EXERCISE REQUIREMENTS:
Below this sentence is a listing; return exactly its lines from the one with "then retired. -/" to the one with "else if (s.core", both kept, and nothing more.

----------------------------------------

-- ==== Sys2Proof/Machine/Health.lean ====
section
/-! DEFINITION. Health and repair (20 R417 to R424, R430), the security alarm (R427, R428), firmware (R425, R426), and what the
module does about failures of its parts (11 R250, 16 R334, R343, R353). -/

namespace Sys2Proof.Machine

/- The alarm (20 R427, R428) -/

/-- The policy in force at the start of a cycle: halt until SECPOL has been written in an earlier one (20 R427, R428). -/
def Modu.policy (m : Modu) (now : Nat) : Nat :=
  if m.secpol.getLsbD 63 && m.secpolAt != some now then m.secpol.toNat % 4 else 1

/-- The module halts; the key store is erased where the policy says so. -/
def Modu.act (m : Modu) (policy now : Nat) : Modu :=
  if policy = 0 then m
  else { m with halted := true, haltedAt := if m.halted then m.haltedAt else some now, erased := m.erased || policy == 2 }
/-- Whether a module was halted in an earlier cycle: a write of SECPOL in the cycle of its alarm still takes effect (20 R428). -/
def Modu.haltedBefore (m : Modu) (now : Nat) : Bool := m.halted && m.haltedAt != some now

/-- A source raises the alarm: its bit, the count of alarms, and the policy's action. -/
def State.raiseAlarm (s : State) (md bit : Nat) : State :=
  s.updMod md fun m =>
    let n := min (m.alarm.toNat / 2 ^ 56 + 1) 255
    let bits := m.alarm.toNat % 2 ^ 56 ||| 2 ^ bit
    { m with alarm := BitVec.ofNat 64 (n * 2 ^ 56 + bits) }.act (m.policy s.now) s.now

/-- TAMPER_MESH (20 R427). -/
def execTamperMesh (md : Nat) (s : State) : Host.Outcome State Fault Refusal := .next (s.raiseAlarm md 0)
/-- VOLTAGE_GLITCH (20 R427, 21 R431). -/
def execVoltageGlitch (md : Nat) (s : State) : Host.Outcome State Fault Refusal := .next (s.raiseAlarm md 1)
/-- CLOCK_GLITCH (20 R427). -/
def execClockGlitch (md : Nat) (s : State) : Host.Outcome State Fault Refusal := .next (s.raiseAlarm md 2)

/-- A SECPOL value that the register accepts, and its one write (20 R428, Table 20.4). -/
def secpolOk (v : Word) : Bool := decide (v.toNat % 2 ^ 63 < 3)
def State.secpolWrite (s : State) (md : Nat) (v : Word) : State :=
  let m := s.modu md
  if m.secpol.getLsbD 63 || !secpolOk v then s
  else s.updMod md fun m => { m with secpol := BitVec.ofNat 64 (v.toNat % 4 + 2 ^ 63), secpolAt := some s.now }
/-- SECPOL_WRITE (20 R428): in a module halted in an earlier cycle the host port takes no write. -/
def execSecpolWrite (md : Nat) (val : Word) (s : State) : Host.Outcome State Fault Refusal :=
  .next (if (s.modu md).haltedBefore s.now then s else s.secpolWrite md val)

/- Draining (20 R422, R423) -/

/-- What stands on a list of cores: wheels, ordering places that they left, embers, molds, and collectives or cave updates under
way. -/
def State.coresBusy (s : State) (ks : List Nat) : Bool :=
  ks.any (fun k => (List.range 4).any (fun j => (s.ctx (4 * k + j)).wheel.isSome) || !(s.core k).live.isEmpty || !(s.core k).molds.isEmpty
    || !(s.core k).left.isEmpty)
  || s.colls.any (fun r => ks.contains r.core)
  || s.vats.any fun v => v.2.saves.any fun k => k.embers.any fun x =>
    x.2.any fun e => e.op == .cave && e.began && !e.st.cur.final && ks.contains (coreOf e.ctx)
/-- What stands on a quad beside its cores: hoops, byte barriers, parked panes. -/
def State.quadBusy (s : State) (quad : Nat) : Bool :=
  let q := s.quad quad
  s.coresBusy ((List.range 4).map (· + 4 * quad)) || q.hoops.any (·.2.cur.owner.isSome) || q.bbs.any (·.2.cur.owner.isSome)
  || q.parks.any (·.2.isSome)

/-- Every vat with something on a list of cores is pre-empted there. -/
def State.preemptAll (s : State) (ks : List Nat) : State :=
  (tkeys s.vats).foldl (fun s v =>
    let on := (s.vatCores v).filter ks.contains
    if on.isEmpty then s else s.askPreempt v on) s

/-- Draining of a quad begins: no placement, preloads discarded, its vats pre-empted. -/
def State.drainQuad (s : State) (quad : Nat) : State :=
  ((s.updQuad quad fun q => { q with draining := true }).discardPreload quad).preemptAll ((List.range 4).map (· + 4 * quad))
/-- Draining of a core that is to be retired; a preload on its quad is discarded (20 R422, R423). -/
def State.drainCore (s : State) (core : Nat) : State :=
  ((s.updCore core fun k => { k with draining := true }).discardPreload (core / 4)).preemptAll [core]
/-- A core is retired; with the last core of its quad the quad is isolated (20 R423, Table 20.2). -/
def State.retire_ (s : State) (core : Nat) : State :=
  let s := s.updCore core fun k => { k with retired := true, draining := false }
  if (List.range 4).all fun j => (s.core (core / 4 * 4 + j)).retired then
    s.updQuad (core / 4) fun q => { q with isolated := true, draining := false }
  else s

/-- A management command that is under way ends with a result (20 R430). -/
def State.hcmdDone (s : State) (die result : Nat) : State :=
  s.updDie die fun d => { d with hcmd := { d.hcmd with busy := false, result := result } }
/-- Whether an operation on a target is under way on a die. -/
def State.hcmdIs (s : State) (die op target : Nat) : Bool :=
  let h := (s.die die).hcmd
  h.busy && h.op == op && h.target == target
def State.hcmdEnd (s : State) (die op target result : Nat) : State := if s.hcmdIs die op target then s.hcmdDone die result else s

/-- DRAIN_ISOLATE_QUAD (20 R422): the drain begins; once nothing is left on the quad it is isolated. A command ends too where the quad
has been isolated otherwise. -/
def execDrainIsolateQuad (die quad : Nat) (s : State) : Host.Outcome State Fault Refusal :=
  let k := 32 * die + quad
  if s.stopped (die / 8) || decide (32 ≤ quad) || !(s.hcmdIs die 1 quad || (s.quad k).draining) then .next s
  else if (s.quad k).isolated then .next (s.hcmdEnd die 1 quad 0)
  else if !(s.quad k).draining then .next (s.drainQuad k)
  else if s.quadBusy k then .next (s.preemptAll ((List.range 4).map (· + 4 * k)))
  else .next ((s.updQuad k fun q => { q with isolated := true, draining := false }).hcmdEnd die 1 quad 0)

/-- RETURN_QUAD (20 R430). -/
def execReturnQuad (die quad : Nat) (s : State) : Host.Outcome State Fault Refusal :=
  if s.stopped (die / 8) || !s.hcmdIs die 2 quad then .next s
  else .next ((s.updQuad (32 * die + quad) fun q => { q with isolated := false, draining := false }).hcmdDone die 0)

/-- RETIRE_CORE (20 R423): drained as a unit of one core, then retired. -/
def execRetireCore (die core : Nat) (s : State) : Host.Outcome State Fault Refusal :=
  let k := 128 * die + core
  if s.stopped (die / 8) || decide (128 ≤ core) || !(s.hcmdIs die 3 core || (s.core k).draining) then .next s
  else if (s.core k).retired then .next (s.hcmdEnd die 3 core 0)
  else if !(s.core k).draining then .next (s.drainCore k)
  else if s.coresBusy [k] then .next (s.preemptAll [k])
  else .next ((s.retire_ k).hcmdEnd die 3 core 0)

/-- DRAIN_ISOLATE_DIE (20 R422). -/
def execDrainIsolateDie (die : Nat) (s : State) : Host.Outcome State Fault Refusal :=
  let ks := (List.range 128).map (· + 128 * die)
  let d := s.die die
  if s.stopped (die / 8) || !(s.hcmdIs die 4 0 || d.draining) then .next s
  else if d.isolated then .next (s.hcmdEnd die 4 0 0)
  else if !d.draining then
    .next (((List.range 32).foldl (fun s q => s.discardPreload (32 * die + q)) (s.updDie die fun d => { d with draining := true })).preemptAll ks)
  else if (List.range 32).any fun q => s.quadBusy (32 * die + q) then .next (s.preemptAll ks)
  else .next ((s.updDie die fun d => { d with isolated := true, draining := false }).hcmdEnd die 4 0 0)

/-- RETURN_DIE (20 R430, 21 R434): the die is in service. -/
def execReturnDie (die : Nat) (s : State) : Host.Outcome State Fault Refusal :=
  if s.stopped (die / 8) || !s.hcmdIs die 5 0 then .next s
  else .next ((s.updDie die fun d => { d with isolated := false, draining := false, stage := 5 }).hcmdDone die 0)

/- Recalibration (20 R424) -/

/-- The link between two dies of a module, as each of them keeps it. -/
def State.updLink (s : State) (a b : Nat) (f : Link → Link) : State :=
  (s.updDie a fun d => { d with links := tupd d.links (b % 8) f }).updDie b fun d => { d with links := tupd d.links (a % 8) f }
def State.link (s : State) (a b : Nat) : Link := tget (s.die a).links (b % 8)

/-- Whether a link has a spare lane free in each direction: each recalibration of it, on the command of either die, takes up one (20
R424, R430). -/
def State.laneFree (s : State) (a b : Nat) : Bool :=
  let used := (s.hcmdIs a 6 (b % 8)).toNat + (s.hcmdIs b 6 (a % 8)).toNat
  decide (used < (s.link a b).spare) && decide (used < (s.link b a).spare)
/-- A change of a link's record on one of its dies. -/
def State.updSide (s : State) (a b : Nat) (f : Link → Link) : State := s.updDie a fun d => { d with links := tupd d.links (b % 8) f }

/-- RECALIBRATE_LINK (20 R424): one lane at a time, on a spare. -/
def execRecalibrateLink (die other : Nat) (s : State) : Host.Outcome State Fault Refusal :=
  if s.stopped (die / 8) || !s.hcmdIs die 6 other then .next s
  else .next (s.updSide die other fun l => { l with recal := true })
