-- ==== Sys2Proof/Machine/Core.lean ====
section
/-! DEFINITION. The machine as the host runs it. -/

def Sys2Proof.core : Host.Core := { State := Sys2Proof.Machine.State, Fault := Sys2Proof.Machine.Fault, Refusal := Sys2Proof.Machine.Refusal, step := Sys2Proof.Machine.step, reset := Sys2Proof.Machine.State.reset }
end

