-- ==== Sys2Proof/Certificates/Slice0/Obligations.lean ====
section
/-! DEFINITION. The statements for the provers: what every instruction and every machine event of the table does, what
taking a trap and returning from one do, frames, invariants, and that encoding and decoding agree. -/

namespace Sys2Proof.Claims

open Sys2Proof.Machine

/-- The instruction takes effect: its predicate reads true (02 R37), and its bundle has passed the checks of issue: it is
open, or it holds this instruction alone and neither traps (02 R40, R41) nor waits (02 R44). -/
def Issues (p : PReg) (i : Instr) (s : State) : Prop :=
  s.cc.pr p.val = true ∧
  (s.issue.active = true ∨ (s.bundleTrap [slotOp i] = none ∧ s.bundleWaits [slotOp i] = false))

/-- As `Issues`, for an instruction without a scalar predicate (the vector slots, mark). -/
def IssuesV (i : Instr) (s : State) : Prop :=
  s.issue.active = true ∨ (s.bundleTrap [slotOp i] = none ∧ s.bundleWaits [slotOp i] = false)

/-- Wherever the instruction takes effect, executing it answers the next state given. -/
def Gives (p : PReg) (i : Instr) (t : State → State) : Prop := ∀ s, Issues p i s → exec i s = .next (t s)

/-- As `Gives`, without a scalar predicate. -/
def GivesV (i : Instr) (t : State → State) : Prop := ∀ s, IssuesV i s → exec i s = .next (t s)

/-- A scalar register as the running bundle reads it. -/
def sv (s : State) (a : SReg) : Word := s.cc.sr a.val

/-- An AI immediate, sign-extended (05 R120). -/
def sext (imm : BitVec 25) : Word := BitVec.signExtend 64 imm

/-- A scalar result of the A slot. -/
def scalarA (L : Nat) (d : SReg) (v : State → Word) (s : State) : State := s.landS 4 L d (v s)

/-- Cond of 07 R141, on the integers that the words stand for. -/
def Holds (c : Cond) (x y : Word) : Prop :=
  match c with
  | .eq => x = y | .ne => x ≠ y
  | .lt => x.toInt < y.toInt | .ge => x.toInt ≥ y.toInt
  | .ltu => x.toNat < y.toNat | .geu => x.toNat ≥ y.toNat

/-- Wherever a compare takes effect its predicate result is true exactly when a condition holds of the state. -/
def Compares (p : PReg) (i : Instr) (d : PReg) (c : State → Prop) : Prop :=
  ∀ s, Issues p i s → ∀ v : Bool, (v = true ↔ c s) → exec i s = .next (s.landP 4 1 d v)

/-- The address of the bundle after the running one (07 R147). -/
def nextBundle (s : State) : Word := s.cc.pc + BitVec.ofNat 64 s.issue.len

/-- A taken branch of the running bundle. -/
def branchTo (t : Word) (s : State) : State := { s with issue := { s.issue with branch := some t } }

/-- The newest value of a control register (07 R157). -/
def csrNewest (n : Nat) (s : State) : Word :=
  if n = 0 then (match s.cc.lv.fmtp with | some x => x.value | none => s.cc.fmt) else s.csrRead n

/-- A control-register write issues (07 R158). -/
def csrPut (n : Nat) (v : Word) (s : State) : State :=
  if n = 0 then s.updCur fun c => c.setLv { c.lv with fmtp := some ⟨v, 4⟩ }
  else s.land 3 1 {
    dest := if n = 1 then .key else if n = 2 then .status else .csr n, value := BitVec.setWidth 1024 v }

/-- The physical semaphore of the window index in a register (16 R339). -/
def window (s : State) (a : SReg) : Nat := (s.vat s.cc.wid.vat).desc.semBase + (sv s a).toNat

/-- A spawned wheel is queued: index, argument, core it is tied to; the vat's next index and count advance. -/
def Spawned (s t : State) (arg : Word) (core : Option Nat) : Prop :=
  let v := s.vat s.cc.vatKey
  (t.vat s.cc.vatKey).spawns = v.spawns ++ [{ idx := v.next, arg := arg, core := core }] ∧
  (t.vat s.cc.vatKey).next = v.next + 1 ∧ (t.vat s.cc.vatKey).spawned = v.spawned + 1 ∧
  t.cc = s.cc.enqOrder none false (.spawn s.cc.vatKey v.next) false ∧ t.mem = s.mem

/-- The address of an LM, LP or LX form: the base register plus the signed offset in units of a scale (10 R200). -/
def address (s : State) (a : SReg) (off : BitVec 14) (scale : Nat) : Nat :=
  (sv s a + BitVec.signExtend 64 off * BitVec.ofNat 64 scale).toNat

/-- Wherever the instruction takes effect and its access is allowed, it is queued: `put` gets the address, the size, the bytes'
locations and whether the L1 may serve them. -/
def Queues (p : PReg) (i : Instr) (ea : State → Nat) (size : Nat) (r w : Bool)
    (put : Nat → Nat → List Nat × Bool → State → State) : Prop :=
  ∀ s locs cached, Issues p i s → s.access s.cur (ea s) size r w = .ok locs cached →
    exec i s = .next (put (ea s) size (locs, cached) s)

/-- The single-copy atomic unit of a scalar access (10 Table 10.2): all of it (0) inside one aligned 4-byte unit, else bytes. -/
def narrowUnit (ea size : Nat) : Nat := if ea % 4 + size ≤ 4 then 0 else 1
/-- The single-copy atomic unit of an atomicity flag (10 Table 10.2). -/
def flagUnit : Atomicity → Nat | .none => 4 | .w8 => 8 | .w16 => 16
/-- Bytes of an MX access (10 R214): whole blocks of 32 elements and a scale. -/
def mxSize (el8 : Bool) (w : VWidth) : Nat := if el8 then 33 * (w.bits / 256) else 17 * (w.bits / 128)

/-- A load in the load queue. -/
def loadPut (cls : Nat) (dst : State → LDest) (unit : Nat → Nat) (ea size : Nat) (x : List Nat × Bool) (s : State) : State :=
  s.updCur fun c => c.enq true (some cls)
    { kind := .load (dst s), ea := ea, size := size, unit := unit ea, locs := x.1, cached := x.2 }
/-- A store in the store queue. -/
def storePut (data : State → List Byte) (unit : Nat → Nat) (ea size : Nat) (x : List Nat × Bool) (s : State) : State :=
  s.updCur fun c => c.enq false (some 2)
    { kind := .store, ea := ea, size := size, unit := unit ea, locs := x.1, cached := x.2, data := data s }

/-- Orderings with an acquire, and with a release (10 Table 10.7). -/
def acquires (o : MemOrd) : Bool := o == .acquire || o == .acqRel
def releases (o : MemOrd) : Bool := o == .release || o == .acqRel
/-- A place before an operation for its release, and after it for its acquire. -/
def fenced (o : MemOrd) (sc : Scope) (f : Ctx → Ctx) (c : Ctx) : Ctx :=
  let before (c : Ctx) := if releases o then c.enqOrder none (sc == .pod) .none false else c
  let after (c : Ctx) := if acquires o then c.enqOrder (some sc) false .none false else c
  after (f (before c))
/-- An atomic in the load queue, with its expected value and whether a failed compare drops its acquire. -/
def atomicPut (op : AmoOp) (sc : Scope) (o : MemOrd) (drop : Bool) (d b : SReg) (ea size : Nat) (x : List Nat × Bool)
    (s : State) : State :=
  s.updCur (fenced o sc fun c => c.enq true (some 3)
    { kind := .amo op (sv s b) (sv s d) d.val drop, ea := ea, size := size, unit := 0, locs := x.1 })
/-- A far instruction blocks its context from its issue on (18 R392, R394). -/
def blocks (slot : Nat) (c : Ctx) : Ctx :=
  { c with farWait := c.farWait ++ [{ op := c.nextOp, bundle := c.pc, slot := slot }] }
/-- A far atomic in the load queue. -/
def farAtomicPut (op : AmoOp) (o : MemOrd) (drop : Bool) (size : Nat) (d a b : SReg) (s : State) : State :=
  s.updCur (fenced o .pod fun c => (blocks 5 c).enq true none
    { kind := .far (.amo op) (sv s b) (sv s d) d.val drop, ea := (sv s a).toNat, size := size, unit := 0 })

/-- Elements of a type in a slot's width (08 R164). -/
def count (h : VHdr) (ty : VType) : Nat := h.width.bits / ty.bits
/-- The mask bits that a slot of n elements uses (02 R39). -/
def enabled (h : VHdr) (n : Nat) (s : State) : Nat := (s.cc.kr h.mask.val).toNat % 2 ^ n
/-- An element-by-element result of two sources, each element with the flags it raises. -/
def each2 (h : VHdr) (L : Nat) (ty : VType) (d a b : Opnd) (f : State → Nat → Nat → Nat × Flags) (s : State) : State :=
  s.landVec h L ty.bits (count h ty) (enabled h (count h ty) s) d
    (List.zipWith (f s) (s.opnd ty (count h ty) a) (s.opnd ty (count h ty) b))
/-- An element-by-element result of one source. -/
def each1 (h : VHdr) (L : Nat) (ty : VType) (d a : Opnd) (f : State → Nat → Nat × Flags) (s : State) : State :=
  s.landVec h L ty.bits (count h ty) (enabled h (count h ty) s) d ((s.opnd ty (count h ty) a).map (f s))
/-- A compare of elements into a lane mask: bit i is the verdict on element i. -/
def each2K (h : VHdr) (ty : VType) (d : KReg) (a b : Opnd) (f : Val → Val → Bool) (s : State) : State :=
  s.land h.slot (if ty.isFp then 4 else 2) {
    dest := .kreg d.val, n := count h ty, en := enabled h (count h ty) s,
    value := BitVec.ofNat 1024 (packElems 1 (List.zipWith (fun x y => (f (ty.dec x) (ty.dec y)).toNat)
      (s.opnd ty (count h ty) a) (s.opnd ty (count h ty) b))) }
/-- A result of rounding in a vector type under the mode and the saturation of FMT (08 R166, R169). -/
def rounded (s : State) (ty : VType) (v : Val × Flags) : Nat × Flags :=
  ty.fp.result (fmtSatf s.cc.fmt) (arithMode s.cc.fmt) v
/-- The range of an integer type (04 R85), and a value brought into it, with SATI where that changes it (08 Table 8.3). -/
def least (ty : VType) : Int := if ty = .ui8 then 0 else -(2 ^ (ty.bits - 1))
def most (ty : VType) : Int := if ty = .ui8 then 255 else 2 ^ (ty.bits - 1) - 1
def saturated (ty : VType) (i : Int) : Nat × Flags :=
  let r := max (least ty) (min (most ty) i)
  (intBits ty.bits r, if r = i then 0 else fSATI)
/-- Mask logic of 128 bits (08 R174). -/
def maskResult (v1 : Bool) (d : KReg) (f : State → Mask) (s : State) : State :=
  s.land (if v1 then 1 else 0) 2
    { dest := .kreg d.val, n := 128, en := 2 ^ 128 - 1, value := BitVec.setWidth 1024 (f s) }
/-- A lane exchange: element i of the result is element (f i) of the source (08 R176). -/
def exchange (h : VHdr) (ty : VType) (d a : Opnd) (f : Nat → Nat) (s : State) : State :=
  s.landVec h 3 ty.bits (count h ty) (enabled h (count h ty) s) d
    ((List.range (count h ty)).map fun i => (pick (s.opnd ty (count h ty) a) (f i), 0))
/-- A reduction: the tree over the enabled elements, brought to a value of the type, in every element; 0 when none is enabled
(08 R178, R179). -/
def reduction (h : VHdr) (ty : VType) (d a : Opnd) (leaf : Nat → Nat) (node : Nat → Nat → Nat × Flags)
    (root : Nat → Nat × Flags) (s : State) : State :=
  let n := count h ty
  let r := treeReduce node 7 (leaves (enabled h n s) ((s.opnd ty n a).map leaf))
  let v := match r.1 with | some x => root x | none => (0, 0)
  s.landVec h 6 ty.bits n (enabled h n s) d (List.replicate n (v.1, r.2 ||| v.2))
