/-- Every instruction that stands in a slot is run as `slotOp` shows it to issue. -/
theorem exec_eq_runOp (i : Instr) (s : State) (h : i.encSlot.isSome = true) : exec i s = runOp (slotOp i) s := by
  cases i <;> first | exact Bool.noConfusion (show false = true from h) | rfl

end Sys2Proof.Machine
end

----------------------------------------

EXPECTED ANSWER:
/-- RETIRE_CORE (20 R423): drained as a unit of one core, then retired. -/
def execRetireCore (die core : Nat) (s : State) : Host.Outcome State Fault Refusal :=
  let k := 128 * die + core
  if s.stopped (die / 8) || decide (128 ≤ core) || !(s.hcmdIs die 3 core || (s.core k).draining) then .next s
  else if (s.core k).retired then .next (s.hcmdEnd die 3 core 0)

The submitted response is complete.